Assertion :In any triangle $ABC;a\cos A+b\cos B+c\cos C\le s$ Reason: In any triangle $ABC;\sin \frac{A}{2}\sin \frac{B}{2}\sin \frac{C}{2}\le \frac{1}{8}$

• A. Both Assertion and Reason are correct and Reason is the correct explanation for Assertion
• B. Both Assertion and Reason are correct but Reason is not the correct explanation for Assertion
• C. Assertion is correct but Reason is incorrect
• D. Both Assertion and Reason are incorrect

Answer 1

The correct option is A Both Assertion and Reason are correct and Reason is the correct explanation for Assertion

Since $L.H.S$ of the inequality is reason is symmetric function of sines of the angles of the triangle, its maximum values is attained.
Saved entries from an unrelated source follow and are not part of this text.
section
/-! SUPPORT. One step of the core, an equation per branch (spec rules R17 to R19, R25, R26, R191), and the proofs of
the statements of 10_state.md: the handshake, the two invariants of a run, and what a completion depends on. -/

namespace Sys2Proof.Machine

/-! ### The coming drive -/

@[simp] theorem State.drive_cons (s : State) (d : HostDrive) (rest : List HostDrive) :
    ({ s with host := d :: rest } : State).drive = d := rfl

theorem State.drive_of_host {s : State} {d : HostDrive} {rest : List HostDrive} (h : s.host = d :: rest) :
    s.drive = d := by
  rw [State.drive, h]

theorem State.readsTooEarly_of_not_collect {s : State} (h : s.drive.collect = false) : s.readsTooEarly = false := by
  rw [State.readsTooEarly, h, Bool.false_and]

theorem State.readsTooEarly_of_done {s : State} (h : s.done = true) : s.readsTooEarly = false := by
  rw [State.readsTooEarly, h, Bool.not_true, Bool.and_false]

/-- The first drive of a quiet host asserts neither `rst` nor a read, and the host stays quiet after it. -/
theorem QuietHost.first {s : State} {n : Nat} (h : QuietHost s.host (n + 1)) :
    s.drive.rst = false ∧ s.drive.collect = false ∧ QuietHost s.host.tail n := by
  unfold State.drive
  cases hh : s.host with
  | nil => exact ⟨rfl, rfl, by simp [QuietHost]⟩
  | cons d ds =>
    rw [hh, QuietHost, List.take_succ_cons, List.forall_mem_cons] at h
    obtain ⟨⟨hrst, hcollect⟩, hrest⟩ := h
    exact ⟨hrst, hcollect, hrest⟩

/-! ### The step, branch by branch -/

theorem step_of_readsTooEarly {s : State} (h : s.readsTooEarly = true) : step s = .fault .outputReadUndefined :=
  if_pos h

theorem step_eq_driven {s : State} (h : s.readsTooEarly = false) : step s = driven s.drive s.advanceHost := by
  rw [step, handshakeStep, h]; rfl

theorem step_reset {s : State} (h : s.readsTooEarly = false) (hrst : s.drive.rst = true) :
    step s = .next s.advanceHost.resetPulse := by
  rw [step_eq_driven h, driven, if_pos hrst]

theorem step_complete {s : State} (h : s.readsTooEarly = false) (hrst : s.drive.rst = false) (hb : s.busy = true)
    (hp : s.progress = 0) : step s = runLatched s.advanceHost := by
  simp [step_eq_driven h, driven, hrst, hb, hp]

theorem step_wait {s : State} (h : s.readsTooEarly = false) (hrst : s.drive.rst = false) (hb : s.busy = true)
    (hp : s.progress ≠ 0) : step s = .next s.advanceHost.wait := by
  simp [step_eq_driven h, driven, hrst, hb, hp]

theorem step_accept {s : State} (h : s.readsTooEarly = false) (hrst : s.drive.rst = false) (hb : s.busy = false)
    (hs : s.drive.start = true) : step s = .next (s.advanceHost.accept s.drive) := by
  simp [step_eq_driven h, driven, hrst, hb, hs]

theorem step_idle {s : State} (h : s.readsTooEarly = false) (hrst : s.drive.rst = false) (hb : s.busy = false)
    (hs : s.drive.start = false) : step s = .next s.advanceHost := by
  simp [step_eq_driven h, driven, hrst, hb, hs]

/-- Only an early read keeps a step from answering a next state: no command traps (R176, R184). -/
theorem step_next_of_not_readsTooEarly {s : State} (h : s.readsTooEarly = false) : ∃ t, step s = .next t := by
  cases hrst : s.drive.rst with
  | true => exact ⟨_, step_reset h hrst⟩
  | false =>
    cases hb : s.busy with
    | true =>
      by_cases hp : s.progress = 0
      · obtain ⟨r, -, hr⟩ := runLatched_eq_complete s.advanceHost
        exact ⟨_, (step_complete h hrst hb hp).trans hr⟩
      · exact ⟨_, step_wait h hrst hb hp⟩
    | false =>
      cases hs : s.drive.start with
      | true => exact ⟨_, step_accept h hrst hb hs⟩
      | false => exact ⟨_, step_idle h hrst hb hs⟩

/-- While busy only `rst` is looked at (R17, R19, R191). -/
theorem driven_eq_of_busy {s : State} {d e : HostDrive} (hb : s.busy = true) (hrst : d.rst = e.rst) :
    driven d s = driven e s := by
  simp [driven, hb, hrst]

/-- The completing step leaves the latches and a legal status word (R17, R18, R59). -/
theorem runLatched_completed (s : State) : ∃ t, runLatched s = .next t ∧ Completed s t ∧ StatusLegal t.status := by
  obtain ⟨r, hr, e⟩ := runLatched_eq_complete s
  exact ⟨_, e, completed_complete s r, hr.statusLegal⟩

theorem runLatched_of_decode {s : State} {i : Instr} (h : decode s.cmd = .ok i) : runLatched s = exec i s := by
  rw [runLatched, h]

/-! ### The invariants of a run -/

theorem State.inv_of_not_done {s : State} (h : s.done = false) : s.Inv := by
  simp [State.Inv, h]

theorem State.outputsOfLatches_of_not_done {s : State} (h : s.done = false) : s.OutputsOfLatches := by
  simp [State.OutputsOfLatches, h]

theorem State.Inv.not_done_of_busy {s : State} (h : s.Inv) (hb : s.busy = true) : s.done = false := by
  obtain ⟨hexcl, -⟩ := h
  simpa [hb] using hexcl

/-- Settles O12: of the five kinds of step only a completion and an idle step end with `DONE = 1`, and a completion
writes the status word of a sound result. -/
theorem stepKeepsHandshakeAndStatus : Obligations.StepKeepsHandshakeAndStatus := by
  intro s t hi h
  obtain ⟨-, ⟨-, rfl⟩ | ⟨-, -, -, hrun⟩ | ⟨-, hb, -, rfl⟩ | ⟨-, -, -, rfl⟩ | ⟨-, -, -, rfl⟩⟩ := step_cases h
  case inl => exact State.inv_of_not_done rfl
  case inr.inl =>
    obtain ⟨t', e, ⟨hbusy, -⟩, hlegal⟩ := runLatched_completed s.advanceHost
    cases hrun.symm.trans e
    exact ⟨by simp [hbusy], fun _ => hlegal⟩
  case inr.inr.inl => exact State.inv_of_not_done (hi.not_done_of_busy hb)
  case inr.inr.inr.inl => exact State.inv_of_not_done rfl
  case inr.inr.inr.inr => exact hi

/-- Settles O14: a completion is itself the run of the latched command, since it keeps the latches; an idle step keeps
the run the state before had; every other step ends with `DONE = 0`, a waiting step because a busy core is not done. -/
theorem stepKeepsOutputsOfLatches : Obligations.StepKeepsOutputsOfLatches := by
  intro s t hi ho h
  obtain ⟨-, ⟨-, rfl⟩ | ⟨-, -, -, hrun⟩ | ⟨-, hb, -, rfl⟩ | ⟨-, -, -, rfl⟩ | ⟨-, -, -, rfl⟩⟩ := step_cases h
  case inl => exact State.outputsOfLatches_of_not_done rfl
  case inr.inl =>
    obtain ⟨t', e, ⟨-, -, hcmd, hopa, hopb, -⟩, -⟩ := runLatched_completed s.advanceHost
    cases hrun.symm.trans e
    exact fun _ => ⟨s.advanceHost, t, hcmd.symm, hopa.symm, hopb.symm, hrun, rfl, rfl, rfl⟩
  case inr.inr.inl => exact State.outputsOfLatches_of_not_done (hi.not_done_of_busy hb)
  case inr.inr.inr.inl => exact State.outputsOfLatches_of_not_done rfl
  case inr.inr.inr.inr => exact ho

/-! ### A running command -/

/-- A command with `p` waiting steps left stays busy for `p` more steps under a quiet host, and the step after them
completes it. -/
theorem run_busy_then_completed (p : Nat) (s : State) (hb : s.busy = true) (hd : s.done = false) (hp : s.progress = p)
    (hq : QuietHost s.host (p + 1)) :
    (∀ k ≤ p, ∃ t : State, Host.Core.run Sys2Proof.core k s = .next t ∧ t.busy = true ∧ t.done = false) ∧
    ∃ t : State, Host.Core.run Sys2Proof.core (p + 1) s = .next t ∧
      t.busy = false ∧ t.done = true ∧ t.cmd = s.cmd ∧ t.opa = s.opa ∧ t.opb = s.opb := by
  induction p generalizing s with
  | zero =>
    obtain ⟨hrst, hcollect, -⟩ := hq.first
    obtain ⟨t, e, ⟨hbusy, hdone, hcmd, hopa, hopb, -⟩, -⟩ := runLatched_completed s.advanceHost
    have hstep := (step_complete (State.readsTooEarly_of_not_collect hcollect) hrst hb hp).trans e
    refine ⟨fun k hk => ⟨s, ?_, hb, hd⟩, t, run_first 0 s t hstep, hbusy, hdone, hcmd, hopa, hopb⟩
    rw [Nat.le_zero.1 hk]; rfl
  | succ p ih =>
    obtain ⟨hrst, hcollect, hrest⟩ := hq.first
    have hstep := step_wait (State.readsTooEarly_of_not_collect hcollect) hrst hb (by omega)
    obtain ⟨hwait, t, hrun, hcompleted⟩ := ih s.advanceHost.wait hb hd (by simp [hp]) hrest
    refine ⟨fun k hk => ?_, t, (run_first _ _ _ hstep).trans hrun, hcompleted⟩
    cases k with
    | zero => exact ⟨s, rfl, hb, hd⟩
    | succ k =>
      rw [run_first _ _ _ hstep]
      exact hwait k (by omega)

/-- Settles O15: the accepting step, then the running command by induction on its waiting steps. -/
theorem everyAcceptedCommandCompletes : Obligations.EveryAcceptedCommandCompletes := by
  intro s d rest hb hhost hstart hrst hread hq
  obtain rfl := State.drive_of_host hhost
  have hstep := step_accept hread hrst hb hstart
  obtain ⟨hbusy, hdone⟩ := run_busy_then_completed _ (s.advanceHost.accept s.drive) rfl rfl rfl
    (by simpa [hhost, Config.latency] using hq)
  refine ⟨fun k hk1 hk => ?_, ?_⟩
  · obtain ⟨k, rfl⟩ := Nat.exists_eq_add_of_le' hk1
    rw [run_first _ _ _ hstep]
    exact hbusy k (Nat.le_of_succ_le_succ hk)
  · rw [run_first _ _ _ hstep]
    exact hdone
When $A=B=C={60}^0$ and hence the reason is true.

Assertion is true if

$2R(\sin A\cos A+\sin B\cos B+\sin C\cos C)\le R(\sin A+\sin B+\sin C)$

or if $4\sin A\sin B\sin C\le 4\cos \frac{A}{2}\cos \frac{B}{2}\cos \frac{C}{2}$ (From conditional identities)

or if $\sin \frac{A}{2}\sin \frac{B}{2}\sin \frac{C}{2}\le \frac{1}{8}$

which is true by reason, hence assertion is true.